Answer: Because they get dirty!
In addition to normal accumulations of dust and dirt found in all homes through regular use, there are several other factors that can increase the need for air duct cleaning:
- Pets that shed high amounts of hair and dander
- Occupants with allergies or asthma
- Cigarette or cigar smoke
- Water contamination or damage to the home / HVAC system
- Home renovation or remodeling projects
- Overall home cleanliness
Some occupants are more sensitive to these contaminants than others. Allergy and asthma sufferers, as well as young children and the elderly tend to be more susceptible to the types of poor indoor air quality that air duct cleaning can help to address.
Inspect Your Air Ducts
You can tell if your heating, ventilation and air conditioning (HVAC) system needs cleaning by one of two ways. First, with a screwdriver, remove a floor or wall register. Then, use a small mirror and flashlight or use a digital camera to take a picture inside the duct. If there is visible dust, dirt or debris, you should have your ducts cleaned.
What You Need to Know About Duct Cleaning
Air duct cleaning is a misnomer. In actuality, the entire HVAC system should be cleaned. Failure to clean all components of the system can result in re-contamination of the entire system, thus minimizing the benefits of cleaning.
Just as you would not only clean half of your living room floor, you also would not want to clean only part of your heating, ventilation and air conditioning (HVAC) system. NADCA recommends cleaning the entire HVAC system, including the following components:
- Air ducts
- Drain pan
- Air plenum
- Blower motor and assembly
- Heat exchanger
- Air Filter
- Air Cleaner
Proper HVAC Cleaning Process
There are two key components to HVAC cleaning: breaking contaminants loose, and collection of contaminants.
Breaking Contaminants Loose
Properly cleaning HVAC systems requires removing the sources of contamination. Source removal begins with use of one or more agitation devices designed to loosen contaminants from the surfaces within the heating and air-conditioning system.
Examples of agitation devices include brushes, air whips, and compressed air nozzles or “skipper balls.” Agitation can also be achieved through hand-brushing or contact vacuuming.

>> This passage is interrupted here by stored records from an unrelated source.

-- ==== Sys2Proof/Decode.lean ====
section
/-! DEFINITION. The commands that the table's bits spell: spec/opcode_table.json gives no row any bits, so no word
spells a command. -/

namespace Sys2Proof

/-- The command that the word `w` of `nbits` bits spells by the table's bits. No row of the table gives bits. -/
def decodeTableWord (_nbits _w : Nat) : Option Instr :=
  none

end Sys2Proof
end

Collection of Contaminants
During cleaning, the entire HVAC system is placed under continuous negative pressure (vacuum) to prevent the spread of contaminants. Continuous negative pressure allows very fine particles to be removed from the system as they become airborne, ensuring that these particles are not released into the living space when the system is turned on after cleaning.
This negative pressure also serves to extract the loosened contaminants, which are collected and removed from your home.
There are a few things that you can do to maintain the cleanliness and efficiency of your HVAC system:
- Get good filters—ask your contractor for a recommendation.
- Clean/change the filters as needed (at least every two months).
- Even with properly cleaning and changing quality filters, the HVAC system will still become dirty over time. Have your system inspected every two years to determine whether your system needs to be cleaned again.
A thorough cleaning can also yield long term energy savings. Research by the U.S. EPA has demonstrated that HVAC system cleaning may allow systems to run more efficiently by removing debris from sensitive mechanical components. Clean, efficient systems are less likely to break down, have a longer life span, and generally operate more effectively than dirty systems.
Duct cleaning is an essential part of home maintenance just like mopping and vacuuming. Your duct system is the heart and circulatory of your house. If any of it is gunked up with dust or mold, the core system isn’t going to function properly. Because it’s out of sight, people don’t think about cleaning the system that delivers the air they breathe.
If you do hire someone to clean your air ducts, make sure they know what they are doing. A poor job is worse than no cleaning at all because it can kick up particles or even break portions of the HVAC system. Air duct cleaning is a fragile operation, and if it’s not done right it can damage the system.